Tuesday, April 13, 2010

Truely New

DEVOTION
ROMANS
TRULY NEW
Rom 6:1-4
6:1 What shall we say, then? Shall we go on sinning so that grace may increase? 2 By no means! We died to sin; how can we live in it any longer? 3 Or don't you know that all of us who were baptized into Christ Jesus were baptized into his death? 4 We were therefore buried with him through baptism into death in order that, just as Christ was raised from the dead through the glory of the Father, we too may live a new life. NIV
It always seems to amaze me how I cannot fully understand how it is I am truly a new creature in Christ. Or is it simply I now live a new life in him. This idea of saying “no to sin” does have a whole lot of merit. I did live my earlier life, before Christ was a part of me, free from any restrictions on my thoughts or actions. However, now that I died, metaphorically, with Christ and was raised from the dead a new person, I no longer live void of restrictions upon my thoughts and actions. I now live to serve and please my Lord, at least that is how it should be, but I fail to live up to those expectations and in doing so, how do I reconcile myself with this verse of scripture? Did Paul actually live completely free of sin? Has any man or woman lived completely free from sin, other than Christ? Or is it simply a matter of having the right intentions? I intend to live this new life, to have my thoughts and actions agree with God’s Word.
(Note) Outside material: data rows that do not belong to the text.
/-- The reasons a page's own chapter gives to reject a word. `op` is the command of UCMD in the same burst. -/
def violPage (s img : State) (src : Src) (good : Bool) (page op o : Nat) (w : Word) : List Viol :=
  match bankOfPage page with
  | some n => violBank s img n o w
  | none =>
    if page = pDEV then violDEV img o
    else if page = pPWR then violPWR s img o w
    else if page = pSCH then violSCH s img o w
    else if page = pAXS then violAXS s img o
    else if page = pEXC then violEXC s img o w
    else if page = pLIN then violLIN s img o w
    else if page = pMTR then (if o = 0x40 then violMcmd s img src good o w else violMTR s img o)
    else if page = pOPT then (if 0x400 ≤ o then violBank s img 48 o w else violOPT s img o w)
    else if page = pSTM then violSTM s img o w
    else if page = pQUE then violQUE s img o w
    else if page = pCDC then violCDC s img o w ++ (if o = 0xA0 then violDcmd s img o w else [])
    else if page = pCTX then (if o = 0x44 then violXcmd s img o w else [])
    else if page = pCNV then violCNV s img o
    else if page = pTSU then violTSU s img src o w
    else if page = pETH then violETH s img o
    else if page = pTKE then violTK s 0 o w
    else if page = pTKW then violTK s 1 o w
    else if page = pDOM then violDOM s img src good o w
    else if page = pTWL then violTWL s o w
    else if page = pMGT then violMGT s img o w
    else if page = pSEC then violSEC s img src good o w
    else if page = pUPD then violUPD s img src op o w
    else if page = pSVC then violSVC s img src o
    else []

/-- The command that the word at 0x40 of a burst gives. -/
def opOf (l : List (Nat × Word)) : Nat :=
  match l.find? fun p => p.1 = 0x40 with
  | some p => wbits p.2 3 0
  | none => 0

/-- Whether a register whose fields are all RO may lie in the burst: USTAT between UCMD OPEN and ULEN (R377 against R39, DEDUCED), and TSTAT
between a TCTL that leaves SERVO = 0 and the increment, which R260 has in one burst (DEDUCED). -/
def roAllowed (img : State) (page o : Nat) (l : List (Nat × Word)) : Bool :=
  (page = pUPD && o = 0x44 && opOf l = 1) ||
    (page = pTSU && o = 0x44 && !flag img TSU.TCTL_SERVO && (l.any fun p => p.1 = 0x40) && l.any fun p => p.1 = 0x48)

/-- The reasons a word of a burst is rejected. -/
def violWord (s img : State) (src : Src) (good : Bool) (page : Nat) (l : List (Nat × Word)) (p : Nat × Word) : List Viol :=
  let o := p.1
  let w := p.2
  (match regAt page o with
    | none => viol (w != 0#32) .rsvd o
    | some r =>
      let mask := if o = 0x10 ∨ o = 0x14 then evtMask page else fieldMask r
      viol (w.toNat &&& mask != w.toNat) .rsvd o ++
      viol ((r.fields.all fun f => f.ty = .ro) && !roAllowed img page o l) .range o ++
      r.fields.flatMap (violField s img src page o (selIdx img page r.sel) w)) ++
  (if o = 8 then violPctl s img src page w else []) ++ violLegal s img page o ++ violHeart s img page o ++ violPage s img src good page (opOf l) o w

/-- The image of a burst and the reasons its words are rejected. -/
def judge (s : State) (src : Src) (good : Bool) (page off : Nat) (ws : List Word) : State × List Viol :=
  let l := placed off ws
  let img := l.foldl (putWord page) s
  (img, l.flatMap (violWord s img src good page l))

/-! ### Committing a write (R28, R30) -/

/-- What a word with a command does. -/
def effWord (src : Src) (good : Bool) (page : Nat) (s : State) (p : Nat × Word) : State :=
  let o := p.1
  let w := p.2
  match bankOfPage page with
  | some n => if o = 0x40 then effBcmd s n w else s
  | none =>
    if page = pTSU then effTSU s o w
    else if page = pEXC then (if o = 0x4C ∧ wbits w 0 0 = 1 then allOff s else s)
    else if page = pLIN then (if o = 0xC0 then effLcmd s w else if o = 0xC8 then testEval s else s)
    else if page = pOPT ∧ o = 0x440 then effBcmd s 48 w
    else if page = pSTM then (if o = 0x4C then effCcmd s w else s)
    else if page = pQUE then (if o = 0x70 then effQcmd s w else s)
    else if page = pCTX then (if o = 0x44 then effXcmd s w else s)
    else if page = pDOM then (if o = 0x60 then effDOM s good w else s)
    else if page = pCDC ∧ o = 0xA0 then effDcmd s w
    else if o = 0x40 then
      if page = pPWR then effPWR s w
      else if page = pSCH then effSCH s w
      else if page = pMTR then effMcmd s src good w
      else if page = pOPT then effOcmd s w
      else if page = pCDC then effCdcmd s w
      else if page = pTKE then effTK s 0 w
      else if page = pTKW then effTK s 1 w
      else if page = pTWL then effTWL s w
      else if page = pMGT then effMGT s w
      else if page = pSEC then effScmd s src w
      else if page = pUPD then effUcmd s src w
      else s
    else s

/-- What a page does with a commit beyond setting its fields; `offs` are the block offsets written. -/
def afterPage (old s : State) (page : Nat) (offs : List Nat) : State :=
  match bankOfPage page with
  | some n => frespEmerge old (afterBank old s n) n
  | none =>
    if page = pOPT then
      let s1 := relimit (afterOPT old s)
      if offs.any fun o => 0x400 ≤ o then frespEmerge old (afterBank old s1 48) 48 else s1
    else if page = pLIN then afterLIN s
    else if page = pSTM then afterSTM old s
    else if page = pAXS then ppsLost (afterAXS old s)
    else if page = pQUE then afterQUE s
    else if page = pCDC then afterCDC s (offs.contains 0x44)
    else if page = pCTX then afterCTX s (offs.any fun o => 0x400 ≤ o)
    else if page = pCNV then afterCNV s
    else if page = pTSU then afterTSU old s
    else if page = pETH then afterETH old s
    else if page = pDOM then afterDOM old s
    else if page = pSEC then afterSEC s (offs.any fun o => 0x400 ≤ o)
    else if page = pUPD then afterUPD s offs
    else if page = pPWR then afterPWR old s
    else if page = pTWL then refreshDrive { s with twl := { s.twl with thpShown := true } }
    else s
I intend to study His Word and apply the truths to my own being, to incorporate them into my mind, soul, body and spirit. I desire to be a man after his own heart. I want to be the man God desires me to be. However, no matter how intense my intentions, I still fail. No, it must be more than Godly intentions, it must be actuality. I must ask myself; who is in control of me, God or me? Is this failure, this sin, I experience simply the old life resurrecting itself, or it is truly dead? It is, and I am living a new life, Praise God! This new life is a journey, one I now travel with God, growing and learning, listening and allowing Him to guide and direct my thoughts and actions. But, still I must make a conscience decision to live this new life. The rest of these verses in chapter 6 surely lead me to this point.